Right now my plastic track is quite quiet (I always wanted to put those two words together!). It sits on a plywood table covered with carpet and not nailed/screwed down. I was thinking it would be nice to fasten it down, but I won't nail/screw it to the base plywood as that simply transfers all the sound and cancels out the sound deadening effect of the carpet.

That's why I was asking if a layer of carpet (or foam) between the track board and the base plywood would give me the same level of sound deadening as I have now. I figure someone may have tried this along the way.

Thanks...Joe


----------



## pat4gis (Jan 12, 2008)

What grit sandpaper do you use? I have heard that you should never use abrasive on your rail. Any other rail polishing tricks?

_ >>If you are sanding your rails follow the sanding up with a thorough vacuuming job before doing any further track cleaning._


----------



## Grandcheapskate (Jan 5, 2006)

pat4gis said:


> What grit sandpaper do you use? I have heard that you should never use abrasive on your rail. Any other rail polishing tricks?

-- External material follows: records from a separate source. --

/-- A terminal leaves the queue or the window (R113). -/
theorem State.MembersAgree.leave (h : s.MembersAgree) (k : Slot) : (s.leave k).MembersBut k := by
  have tv : ∀ k', ((s.leave k).term k').state = (s.term k').state ∧ ((s.leave k).term k').sector = (s.term k').sector ∧
      ((s.leave k).term k').priority = (s.term k').priority := fun k' =>
    (Still.modTerm (s.modSec (s.sectorOf k) (SectorRec.drop k)) k fun t => { t with expectedBurst := none }).term k'
  have sv : ∀ j, ((s.leave k).sec j).queue = (if s.sectorOf k = j then without k (s.sec j).queue else (s.sec j).queue) ∧
      ((s.leave k).sec j).window = if s.sectorOf k = j then without k (s.sec j).window else (s.sec j).window := by
    intro j
    unfold State.leave
    rw [State.modTerm_sec, State.modSec_sec]
    split
    · next e => subst e; exact ⟨rfl, rfl⟩
    · exact ⟨rfl, rfl⟩
  refine ⟨fun j k' hk => ?_, fun j k' hk => ?_, fun j => ⟨fun x => ?_, fun x => ?_⟩, fun j => ?_, fun j => ?_, fun j => ?_⟩
  · rw [(sv j).1, (tv k').1, (tv k').2.1, ← h.queue]
    split
    · rw [mem_without]; simp [hk]
    · rfl
  · rw [(sv j).2, (tv k').1, (tv k').2.1, ← h.window]
    split
    · rw [mem_without]; simp [hk]
    · rfl
  · rw [(sv j).1] at x
    split at x
    · exact (mem_without.mp x).2 rfl
    · next e => exact e ((h.queue j k).mp x).2
  · rw [(sv j).2] at x
    split at x
    · exact (mem_without.mp x).2 rfl
    · next e => exact e ((h.window j k).mp x).2
  · rw [(sv j).1]; split
    · exact (h.queueOnce j).filter _
    · exact h.queueOnce j
  · rw [(sv j).2]; split
    · exact (h.windowOnce j).filter _
    · exact h.windowOnce j
  · rw [(sv j).1]
    refine List.Pairwise.imp (R := fun a b => (s.term a).priority ≤ (s.term b).priority) (fun {a b} x => ?_) ?_
    · rw [(tv a).2.2, (tv b).2.2]; exact x
    · split
      · exact (h.classes j).filter _
      · exact h.classes j

/-- A terminal that is out of the lists is admitted to its sector's window (R111). -/
theorem State.MembersBut.takeIn (h : s.MembersBut k) (hb : s.belongs j k = true) : (s.takeIn j k).MembersAgree := by
  have hb := (s.belongs_iff j k).mp hb
  unfold State.takeIn
  dsimp only
  generalize hv : ((s.modSec j fun r => { r with window := r.window ++ [k] }).modTerm k fun t =>
    { t.fresh with roundCount := 0, expectedBurst := none }) = v
  have tv : ∀ k', (v.term k').state = (s.term k').state ∧ (v.term k').sector = (s.term k').sector ∧
      (v.term k').priority = (s.term k').priority := fun k' => by
    rw [← hv]
    exact (Still.modTerm (s.modSec j _) k fun t => { t.fresh with roundCount := 0, expectedBurst := none }).term k'
  have sv : ∀ j', (v.sec j').queue = (s.sec j').queue ∧
      (v.sec j').window = if j = j' then (s.sec j').window ++ [k] else (s.sec j').window := by
    intro j'
    rw [← hv, State.modTerm_sec, State.modSec_sec]
    split
    · next e => subst e; exact ⟨rfl, rfl⟩
    · exact ⟨rfl, rfl⟩
  have hne' : (v.term k).state ≠ .empty := by rw [(tv k).1]; exact hb.1
  have st : ∀ k', ((v.toState k .ranging).term k').state = if k' = k then .ranging else (s.term k').state := by
    intro k'
    split
    · next e => subst e; exact (v.toState_term _ k' .ranging).2.2.2 hne'
    · next e => rw [(v.toState_term k k' .ranging).2.2.1 e, (tv k').1]
  refine ⟨fun j' k' => ?_, fun j' k' => ?_, fun j' => ?_, fun j' => ?_, fun j' => ?_⟩
  · rw [(v.toState_lists k _ j').1, (v.toState_term k k' _).1, (tv k').2.1, st, (sv j').1]
    by_cases e : k' = k
    · subst e
      rw [if_pos rfl]
      exact ⟨fun x => absurd x (h.out j').1, fun x => by cases x.1⟩
    · rw [if_neg e]; exact h.queue j' k' e
  · rw [(v.toState_lists k _ j').2, (v.toState_term k k' _).1, (tv k').2.1, st, (sv j').2]
    by_cases e : k' = k
    · subst e
      rw [if_pos rfl, hb.2]
      split
      · next e => simp [e]
      · next e => exact ⟨fun x => absurd x (h.out j').2, fun x => absurd x.2 e⟩
    · rw [if_neg e]
      split
      · simp only [List.mem_append, List.mem_singleton, e, or_false]; exact h.window j' k' e
      · exact h.window j' k' e
  · rw [(v.toState_lists k _ j').1, (sv j').1]; exact h.queueOnce j'
  · rw [(v.toState_lists k _ j').2, (sv j').2]
    split
    · rw [List.nodup_append]
      refine ⟨h.windowOnce j', by simp, fun a ha b hb' => ?_⟩
      rw [List.mem_singleton] at hb'
      subst hb'
      rintro rfl
      exact (h.out j').2 ha
    · exact h.windowOnce j'
  · rw [(v.toState_lists k _ j').1, (sv j').1]
    exact (h.classes j').imp fun {a b} x => by
      rw [(v.toState_term k a _).2.1, (v.toState_term k b _).2.1, (tv a).2.2, (tv b).2.2]; exact x
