-- ==== Sys2Proof/Laws/KeptRanges.lean ====
section
/-!
SUPPORT. The ranges of the terminal records and of the sector records under every move.
-/

set_option Elab.async false

namespace Sys2Proof.Machine

variable {j : Sector} {s t u : State}

/-- A property of every record that no notice pending touches stands after an offer. -/
theorem offerTerminal_termP {P : Terminal → Prop} (hp : ∀ t b, P t → P { t with noticePending := b }) (s : State) (k : Slot) (h : ∀ k, P (s.term k)) (k') :
    P ((s.offerTerminal k).term k') := by
  rw [State.offerTerminal_term]; split
  · exact hp _ _ (h _)
  · exact h _

theorem Terminal.InRange.np {t : Terminal} (h : t.InRange) (b) : ({ t with noticePending := b } : Terminal).InRange :=
  ⟨h.power, h.filtered, h.history, h.lossF, h.headroom, h.adjust, h.attempts⟩

theorem InRange.empty {np} : ({ noticePending := np } : Terminal).InRange := ⟨power_zero, by simp, by simp, by simp, by simp, by simp, by simp⟩

theorem terminalsInRange_moves (h : ∀ k, (s.term k).InRange) (m : Moves s t) : ∀ k, (t.term k).InRange := by
  induction m with
  | refl => exact h
  | links m e ih => exact fun k => by rw [e.term]; exact ih k
  | works j m w _ ih => exact w.inRange ih
  | notices m ih => 
    intro k; rw [(emitNotices_facts _).2.2.2.2]; split
    · exact (ih k).np _
    · exact ih k
  | begins m j bank f hs he ih => exact ih
  | waits m j f he ih => exact ih
  | suspends m j tag ih => exact (Works.enterSector' (by decide)).inRange ih
  | completes m j e he ih =>
    unfold State.afterCompletion
    split
    · exact (Works.enterSector' (by decide)).inRange ih
    · split
      · exact ih
      · exact ih
  | configures m j c hc ih => exact ih
  | enables m j hd ha he ih => exact ih
  | disables m j ih => exact ih
  | provisions m p he hl hr ih =>
    refine offerTerminal_termP (fun t b h => h.np b) _ _ fun k => ?_
    rw [State.modSec_term, State.modTerm_term]; split
    · exact ⟨by simp [ProvisionParams.record], by simp [ProvisionParams.record], by simp [ProvisionParams.record], by simp [ProvisionParams.record], by simp [ProvisionParams.record], by simp [ProvisionParams.record], by simp [ProvisionParams.record]⟩
    · exact ih k
  | removes m k he ih =>
    refine remove_keeps (fun s => ∀ k, (s.term k).InRange) (fun w h => w.inRange h) (fun s k h => offerTerminal_termP (fun t b h => h.np b) _ _ h) k ?_
    have := (removed1_works he).inRange ih
    intro k'
    unfold removed2
    rw [State.modTerm_term]
    split
    · exact InRange.empty
    · exact this k'
  | loads m i bs hh ih => exact ih
  | activates m hr ih => exact activate_fold (fun s => ∀ k, (s.term k).InRange) (fun w h => w.inRange h) _ _ _ ih

theorem Works.secsInRange (w : Works j s t) (h : ∀ j, (s.sec j).InRange) (j') : (t.sec j').InRange := by
  by_cases hj : j = j'
  · subst hj; exact w.secInRange (h j)
  · rw [w.sec_other hj]; exact h j'

theorem modSec_P {P : SectorRec → Prop} {f} (h : ∀ j, P (s.sec j)) (hf : ∀ r, P r → P (f r)) (j') : P ((s.modSec j f).sec j') := by
  rw [State.modSec_sec]; split
  · next e => subst e; exact hf _ (h _)
  · exact h j'

theorem sectorsInRange_moves (h : ∀ j, (s.sec j).InRange) (m : Moves s t) : ∀ j, (t.sec j).InRange := by
  induction m with
  | refl => exact h
  | links m e ih => exact fun k => by rw [e.sec]; exact ih k
  | works j m w _ ih => exact w.secsInRange ih
  | notices m ih => intro k; rw [(emitNotices_facts _).1]; exact ih k
  | @begins u m j bank f hs he ih =>
    intro j'
    simp only [State.beginEvaluation, State.takeHold_sec, State.modSec_sec]
    have h := ih j; have h' := ih j'
    split
    · exact ⟨h.1, h.2, h.3, h.4, h.5, h.6⟩
    · exact h'
  | @waits u m j f he ih => 
    intro j'
    simp only [State.modSec_sec]
    have h := ih j; have h' := ih j'
    split
    · exact ⟨h.1, h.2, h.3, h.4, h.5, h.6⟩
    · exact h'
  | @suspends u m j tag ih =>
    refine (Works.enterSector' (by decide)).secsInRange ?_
    intro j'
    simp only [State.reply_sec, State.modSec_sec]
    have h := ih j; have h' := ih j'
    split
    · exact ⟨h.1, h.2, h.3, h.4, h.5, h.6⟩
    · exact h'
  | @completes u m j e he ih =>
    unfold State.afterCompletion
    have h := ih j
    split
    · refine (Works.enterSector' (by decide)).secsInRange ?_
      intro j'
      have h' := ih j'
      simp only [State.reply_sec, State.modSec_sec, State.dropHold_sec, if_pos]
      split
      · exact ⟨h.1, h.2, h.3, h.4, h.5, h.6⟩
      · exact h'
    · intro j'
      have h' := ih j'
      split
      · simp only [State.beginEvaluation, State.takeHold_sec, State.modSec_sec, State.dropHold_sec, if_pos]
        split
        · exact ⟨h.1, h.2, h.3, h.4, h.5, h.6⟩
        · exact h'
      · simp only [State.modSec_sec, State.dropHold_sec]
        split
        · exact ⟨h.1, h.2, h.3, h.4, h.5, h.6⟩
        · exact h'
  | configures m j c hc ih =>
    intro j'
    simp only [State.modSec_sec]
    have h := ih j; have h' := ih j'
    split
    · exact ⟨hc, h.2, h.3, Nat.min_le_right _ _, h.5, h.6⟩
    · exact h'
  | enables m j hd ha he ih =>
    intro j'
    simp only [State.modSec_sec]
    have h := ih j; have h' := ih j'
    split
    · exact ⟨h.1, h.2, Nat.zero_le _, Nat.zero_le _, Nat.zero_le _, h.6⟩
    · exact h'
  | disables m j ih =>
    intro j'
    simp only [State.modSec_sec]
    have h := ih j; have h' := ih j'
    split
    · exact ⟨h.1, Nat.zero_le _, Nat.zero_le _, Nat.zero_le _, Nat.zero_le _, h.6⟩
    · exact h'
  | @provisions u m p he hl hr ih =>
    intro j
    unfold State.provision
    rw [State.offerTerminal_sec]
    simp only [State.modSec_sec, State.modTerm_sec]
    have h := ih p.sector; have h' := ih j
    split
    · exact ⟨h.1, h.2, h.3, h.4, h.5, h.6⟩
    · exact h'
  | @removes u m k he ih =>
    refine remove_keeps (fun s => ∀ k, (s.sec k).InRange) (fun w h => w.secsInRange h) (fun s k h j => by rw [State.offerTerminal_sec]; exact h j) k ?_
    have := (removed1_works he).secsInRange ih
    intro j'
    unfold removed2
    simp only [State.modSec_sec, State.modTerm_sec]
    have h := this (u.sectorOf k); have h' := this j'
    split
    · exact ⟨h.1, h.2, h.3, h.4, h.5, h.6⟩
    · exact h'
  | loads m i bs hh ih => exact ih
  | activates m hr ih => exact activate_fold (fun s => ∀ k, (s.sec k).InRange) (fun w h => w.secsInRange h) _ _ _ ih

end Sys2Proof.Machine
end

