-- ==== Sys2Proof/Laws/Links.lean ====
section
/-!
SUPPORT. The filling of one frame, the intake of an upstream frame and the notices behind it.
-/

set_option Elab.async false

namespace Sys2Proof.Machine

variable {s t u v : State} {j : Sector} {k : Slot}

theorem release_one {s : State} {fr' : Frame} {rest : List Transit} (h : s.transit = { frame := fr', fill := none } :: rest) (hr : ∀ x, rest.head? = some x → x.fill ≠ none) :
    s.release = { s with transit := rest, radioOut := s.radioOut ++ [fr'] } := by
  have h1 : rest.takeWhile (fun t => t.fill.isNone) = [] ∧ rest.dropWhile (fun t => t.fill.isNone) = rest := by
    rcases rest with _ | ⟨x, xs⟩
    · simp
    · have := hr x rfl
      have hx : x.fill.isNone = false := by
        cases hf : x.fill with
        | none => exact absurd hf this
        | some _ => rfl
      simp [List.takeWhile, List.dropWhile, hx]
  unfold State.release
  rw [h]
  simp [List.takeWhile, List.dropWhile, h1]

theorem owedScan_quiet {s : State} {j : Sector} (h : ∀ i, s.belongs j i = true → (s.term i).owed = {}) : s.owedScan j = s := by
  unfold State.owedScan
  split
  · rfl
  · have : ((s.slotsOf j).find? fun k => (s.term k).owed.any) = none := by
      rw [List.find?_eq_none]; intro x hx
      rw [mem_slotsOf] at hx
      rw [h x hx]; decide
    rw [this]

theorem inserted_keeps (c n kind) (t : Terminal) : (inserted c n kind t).owed = t.owed ∧ (inserted c n kind t).state = t.state ∧ (inserted c n kind t).sector = t.sector := by
  cases kind <;> exact ⟨rfl, rfl, rfl⟩

theorem message_length (s : State) (j n k kind) : (s.message j n k kind).length = 8 := by
  cases kind <;> simp [State.message, correctMessage, verifyMessage, powerMessage, shiftMessage, addressBytes, bytes16]

/-! ## Intake -/

theorem emitNotices_nil {s : State} (h : s.notices = []) : s.emitNotices = s := by
  unfold State.emitNotices; rw [h]

theorem intake_none (fr b) (hn : s.notices = []) (hi : (s.emit fr).intake fr = t) (ht : t.notices = []) :
    exec (.upstreamFrame fr b) s = .next t := by
  simp only [exec, execUpstreamFrame]
  cases b
  · rw [if_neg (by decide), hi, emitNotices_nil ht]
  · rw [if_pos rfl, emitNotices_nil (by exact hn), hi]

theorem offerFault_getD (s : State) (r : FaultRecord) : s.offerFault r = { s with latch := some (s.latch.getD r) } := by
  unfold State.offerFault
  cases h : s.latch with
  | none => rfl
  | some f => simp only [Option.getD_some]; rw [← h]

theorem upstream_header {fr : Frame} (h : UpstreamOf fr j) : markerFault fr = false ∧ sectorOfByte (byteAt fr 2) = some j := by
  refine ⟨?_, by rw [h.sector]; exact sectorOfByte_of j⟩
  unfold markerFault
  rw [h.marker, h.cls]
  have : ¬ fr.length < 6 := by have := h.length; omega
  simp [this]

theorem intake_pass {fr : Frame} (hm : s.mode = .running) (hu : UpstreamOf fr j) (hs : (s.sec j).InService) (hl : layoutFault fr = none)
    (hst : isStale (s.sec j).reference (frameNumber fr) = false) : s.intake fr = s.passIntake j fr := by
  unfold State.intake
  rw [hm]; try dsimp only
  rw [(upstream_header hu).1, if_neg (by decide), (upstream_header hu).2]; try dsimp only
  rw [if_pos ((served_iff _).2 hs)]
  unfold State.intakeFault
  rw [hl]; try dsimp only
  rw [hst]; rfl

theorem first_pass {fr : Frame} (hn : s.notices = []) (h : (s.emit fr).intake fr = t) : exec (.upstreamFrame fr true) s = .next t := by
  simp only [exec, execUpstreamFrame, if_true]
  rw [emitNotices_nil (by exact hn), h]

theorem stale_gap {d : Nat} {n r : FrameNo} (hd : d = (n - r).toNat) (h1 : 1 ≤ d) (h2 : d ≤ 32767) : isStale (some r) n = false ∧ isGap (some r) n = decide (2 ≤ d) := by
  unfold isStale isGap distance
  dsimp only
  rw [← hd]
  constructor
  · simp; omega
  · by_cases h : 2 ≤ d <;> simp [h, h2]

theorem begin_eq {z : State} {i : Fin 2} {R : SectorRec} (bank f) (ha : z.ladder.active = some i) :
    (z.setSec j R).beginEvaluation j bank f = (z.modBank i fun b => { b with holds := b.holds + 1 }).setSec j { R with evaluation := some { bank := bank, frame := f, held := i } } := by
  unfold State.beginEvaluation
  have : (z.setSec j R).ladder.active = some i := ha
  simp only [this, Option.getD_some]
  have e1 : ((z.setSec j R).takeHold i) = (z.modBank i fun b => { b with holds := b.holds + 1 }).setSec j R := rfl
  rw [e1, modSec_setSec]

theorem framePassed_plain {z : State} {r : SectorRec} (hzr : z.sec j = r) (hb : r.state ≠ .blind) : z.framePassed j = z.setSec j { r with blindCounter := 0 } := by
  unfold State.framePassed
  dsimp only
  rw [State.modSec_sec_same, hzr, if_neg hb, State.modSec, hzr]

theorem framePassed_blind {z : State} {r : SectorRec} {w : WorkState} (hzr : z.sec j = r) (hzn : z.notices = []) (hb : r.state = .blind) (hp : r.prior = some w) :
   z.framePassed j = ({ z with notices := [.sector j] } : State).setSec j { r with state := w.toSector, prior := none, blindCounter := 0, progressCounter := 0 } := by
  unfold State.framePassed
  dsimp only
  rw [State.modSec_sec_same, hzr, if_pos hb]
  unfold State.returnToPrior State.enterSector
  simp only [State.modSec_sec_same, hzr, hp, Option.getD_some]
  rw [if_neg (by rw [hb]; cases w <;> decide)]
  simp only [State.modSec, hzr, State.setSec_sec_same, setSec_setSec, SectorRec.enter]
  rw [if_neg (by rw [hb]; cases w <;> decide)]
  unfold State.offerSector
  rw [if_neg (by show NoticeItem.sector j ∉ z.notices; rw [hzn]; simp)]
  show State.mk _ _ _ _ _ _ (z.notices ++ _) _ _ _ _ = _
  rw [hzn]; rfl

theorem clear_fold (l : List NoticeItem) : ∀ (s : State), ∃ ts, l.foldl State.clearPending s = { s with terminals := ts } ∧
   ∀ k, ({ s with terminals := ts } : State).term k = if .terminal k ∈ l then { s.term k with noticePending := false } else s.term k := by
  induction l with
  | nil => intro s; exact ⟨s.terminals, rfl, fun k => by simp⟩
  | cons x xs ih =>
    intro s
    rw [List.foldl_cons]
    cases x with
    | sector i =>
      obtain ⟨ts, h1, h2⟩ := ih s
      exact ⟨ts, h1, fun k => by rw [h2]; simp⟩
    | terminal i =>
      obtain ⟨ts, h1, h2⟩ := ih (s.setTerm i { s.term i with noticePending := false })
      refine ⟨ts, h1, fun k => ?_⟩
      have := h2 k
      refine this.trans ?_
      rw [State.setTerm_term]
      by_cases hk : i = k
      · subst hk; simp
      · simp [hk, Ne.symm hk]

/-- What intake leaves alone: the records of the terminals, the links and the start-up record; notices are only added. -/
structure OnlyIntake (s t : State) : Prop where
  terminals : t.terminals = s.terminals
  out : t.controllerOut = s.controllerOut
  notices : s.notices <+: t.notices
  rest : t.mode = s.mode ∧ t.startUp = s.startUp ∧ t.transit = s.transit ∧ t.radioOut = s.radioOut ∧ t.pending = s.pending

theorem OnlyIntake.refl (s : State) : OnlyIntake s s := ⟨rfl, rfl, List.prefix_rfl, rfl, rfl, rfl, rfl, rfl⟩

theorem OnlyIntake.trans (a : OnlyIntake s t) (b : OnlyIntake t u) : OnlyIntake s u :=
  ⟨b.1.trans a.1, b.2.trans a.2, a.3.trans b.3, b.4.1.trans a.4.1, b.4.2.1.trans a.4.2.1, b.4.2.2.1.trans a.4.2.2.1, b.4.2.2.2.1.trans a.4.2.2.2.1, b.4.2.2.2.2.trans a.4.2.2.2.2⟩

theorem fault_quiet (s : State) (f) : OnlyIntake s (s.offerFault f) := by
  rw [offerFault_getD]; exact ⟨rfl, rfl, List.prefix_rfl, rfl, rfl, rfl, rfl, rfl⟩

theorem modSec_quiet (s : State) (j f) : OnlyIntake s (s.modSec j f) := ⟨rfl, rfl, List.prefix_rfl, rfl, rfl, rfl, rfl, rfl⟩

theorem offerSector_quiet (s : State) (j) : OnlyIntake s (s.offerSector j) := by
  unfold State.offerSector; split
  · exact OnlyIntake.refl _
  · exact ⟨rfl, rfl, List.prefix_append _ _, rfl, rfl, rfl, rfl, rfl⟩

theorem enterSector_quiet (s : State) (j st) : OnlyIntake s (s.enterSector j st) := by
  unfold State.enterSector; split
  · exact OnlyIntake.refl _
  · exact (modSec_quiet _ _ _).trans (offerSector_quiet _ _)

theorem begin_quiet (s : State) (j b f) : OnlyIntake s (s.beginEvaluation j b f) := ⟨rfl, rfl, List.prefix_rfl, rfl, rfl, rfl, rfl, rfl⟩

theorem intake_quiet (s : State) (fr) : OnlyIntake s (s.intake fr) := by
  unfold State.intake
  split
  · exact OnlyIntake.refl _
  · exact OnlyIntake.refl _
  · split
    · exact fault_quiet _ _
    · split
      · exact fault_quiet _ _
      · next j _ =>
        split
        · split
          · exact fault_quiet _ _
          · have h1 : OnlyIntake s (if isGap (s.sec j).reference (frameNumber fr) then s.offerFault (faultFrom fr .sequence none) else s) := by
              split
              · exact fault_quiet _ _
              · exact OnlyIntake.refl _
            refine h1.trans ?_
            unfold State.passIntake
            generalize (if isGap (s.sec j).reference (frameNumber fr) then s.offerFault (faultFrom fr .sequence none) else s) = z
            dsimp only
            have h2 : OnlyIntake z (z.framePassed j) := by
              unfold State.framePassed; dsimp only
              refine (modSec_quiet z j fun r => { r with blindCounter := 0 }).trans ?_
              split
              · exact (modSec_quiet _ _ _).trans (enterSector_quiet _ _ _)
              · exact OnlyIntake.refl _
            refine h2.trans ?_
            unfold State.bankFrame
            split
            · exact begin_quiet _ _ _ _
            · split
              · exact modSec_quiet _ _ _
              · exact fault_quiet _ _
        · exact OnlyIntake.refl _

/-! ## The layout checks -/

theorem fit_iff (fr : Frame) (i off : Nat) (h : off = 6 + 9 * nat8 fr 5 + ((List.range i).map (payloadLength fr)).sum) :
   DescriptorFits fr i ↔ ¬ fr.length < 6 + 9 * (i + 1) ∧ ¬ (0 < payloadLength fr i ∧ fr.length < off + payloadLength fr i) := by
  unfold DescriptorFits
  rw [List.range_succ, List.map_append, List.sum_append]
  simp only [List.map_cons, List.map_nil, List.sum_cons, List.sum_nil]
  omega

theorem unfit_next (fr : Frame) : ∀ (todo i off : Nat), off = 6 + 9 * nat8 fr 5 + ((List.range i).map (payloadLength fr)).sum →
    (∀ r, firstUnfit fr todo i off = some r → i ≤ r ∧ r < i + todo ∧ ¬ DescriptorFits fr r ∧ ∀ m, i ≤ m → m < r → DescriptorFits fr m)
    ∧ (firstUnfit fr todo i off = none → ∀ m, i ≤ m → m < i + todo → DescriptorFits fr m) := by
  intro todo
  induction todo with
  | zero => intro i off h; exact ⟨fun r h => by simp [firstUnfit] at h, fun _ m h1 h2 => by omega⟩
  | succ n ih =>
    intro i off h
    have hf := fit_iff fr i off h
    have hnext : off + payloadLength fr i = 6 + 9 * nat8 fr 5 + ((List.range (i + 1)).map (payloadLength fr)).sum := by
      rw [List.range_succ, List.map_append, List.sum_append]; simp; omega
    obtain ⟨a, b⟩ := ih (i + 1) _ hnext
    unfold firstUnfit
    by_cases h1 : fr.length < 6 + 9 * (i + 1)
    · rw [if_pos h1]
      refine ⟨fun r hr => ?_, fun h => by simp at h⟩
      obtain rfl : i = r := by simpa using hr
      exact ⟨le_refl _, by omega, fun h => (hf.1 h).1 h1, fun m h2 h3 => by omega⟩
    · rw [if_neg h1]
      by_cases h2 : 0 < payloadLength fr i ∧ fr.length < off + payloadLength fr i
      · rw [if_pos h2]
        refine ⟨fun r hr => ?_, fun h => by simp at h⟩
        obtain rfl : i = r := by simpa using hr
        exact ⟨le_refl _, by omega, fun h => (hf.1 h).2 h2, fun m h2 h3 => by omega⟩
      · rw [if_neg h2]
        have hfi : DescriptorFits fr i := hf.2 ⟨h1, h2⟩
        refine ⟨fun r hr => ?_, fun h m h3 h4 => ?_⟩
        · obtain ⟨r1, r2, r3, r4⟩ := a r hr
          refine ⟨by omega, by omega, r3, fun m h3 h4 => ?_⟩
          rcases Nat.eq_or_lt_of_le h3 with rfl | h3
          · exact hfi
          · exact r4 m h3 h4
        · rcases Nat.eq_or_lt_of_le h3 with rfl | h3
          · exact hfi
          · exact b h m h3 (by omega)

theorem right_iff (fr : Frame) (i : Nat) : lengthFits (descriptorKind fr i) (payloadLength fr i) = true ↔ DescriptorRight fr i := by
  unfold DescriptorRight descriptorKind burstKindOf
  dsimp only
  generalize byteAt fr (6 + 9 * i + 2) = b
  split
  · next h => subst h; simp [lengthFits]
  · next h1 =>
    split
    · next h => subst h; simp [lengthFits]
    · next h2 =>
      split
      · next h => subst h; simp [lengthFits]
      · next h3 => split <;> simp [lengthFits, show ¬ b = 1#8 from h1, show ¬ b = 2#8 from h2, show ¬ b = 3#8 from h3]

/-! ## The walk step -/

theorem resolve_of (h : (((s.sec j).addressMap.find? fun p => p.1 == a) = some (a, k))) : s.resolve j a = some k := by
  unfold State.resolve; rw [h]; rfl

theorem walk_eq {e : Evaluation} {d : Burst} (h : s.WalksTo j e d k) : exec (.descriptorWalkStep j) s = .next ((s.movedOn j { e with walked := e.walked + 1 }).actOn j k e d) := by
  simp only [exec, execDescriptorWalkStep]
  rw [h.flight]; dsimp only
  rw [h.descriptor]; dsimp only
  have : (s.modEvaluation j fun e => { e with walked := e.walked + 1 }) = s.movedOn j { e with walked := e.walked + 1 } := by
    unfold State.modEvaluation State.movedOn; rw [State.modSec, h.flight]; rfl
  rw [this]
  have hr : (s.movedOn j { e with walked := e.walked + 1 }).resolve j d.address = some k := by
    unfold State.resolve State.movedOn; rw [State.setSec_sec_same]; dsimp only; rw [h.paired]; rfl
  rw [hr]

end Sys2Proof.Machine
end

 It's real fine sandpaper. Actually I'm currently using the small pieces that came with Tyco sets. It's just rough enough to polish the surface of the rails. You could use this stuff forever and not wear down the rails.

Joe


----------



## Rolls (Jan 1, 2010)

I've had good luck with these 4-sided fingernail buffers...










Cheap and readily available at the drugstore.


----------



## SDMedanic (Apr 21, 2011)

partspig said:


> LOL, I would never use WD-40 on my tracks, plastic or otherwise. It is a petroleum distillate, most commonly used for chasing water. It is not a lubricant or cleaner! In simple laymen's terms, basically, what you are doing to your plastic track, is dissolving a thin layer of the plastic track. That is what that "nice black color" on your rag is from! I used Rubbing Alcohol for years on my tracks. Yes the 80% mixture, cleans all the dirt and oil right off. Also it evaporates quickly, so that any damage that could be done to the track surface is greatly minimized. JMOFHO!! pig


Intresting. How do you explain the black color on the rag when all of the tracks I know of that use this method are made from Gray Sintra? Maybe gray plastic turns black when exposed to WD-40?

The black tire marks come off when I clean the track with WD-40. Yes it evaporates but it does leave a oil film on the rails which prevents rust. Water-Alky never as it promotes rust and rust is bad. Straight Alky maybe.


----------



## NTxSlotCars (May 27, 2008)

What about brake cleaner???? That should clean the track right up.


----------



## partspig (Mar 12, 2003)

My apologies, I was wrong in assuming that your tracks were black like mine. I own a black Max Trax. You probably are removing the silicone from the surface of the track, however did you know that WD-40 is 50% mineral spirits??? Just some food for thought. There is no way that the 80% alcohol/water mixture will make my track rust! It is about 90% plastic and the rails are stainless steel. The amount of time the mixture stays on the track is minimal. As the first wipe is followed immediately with another to make sure I get all the little bits of crap and oil off the surface, as well as any extra rubbing alcohol that get's splooged around. It'a all a matter of what you think will work best. I know several guys that use 409 to clean their Max Trax. They just can't seem to figure out why the track gets so slippery after a few laps.  JMOFHO pig


----------



## NTxSlotCars (May 27, 2008)

How about naval jelly?


----------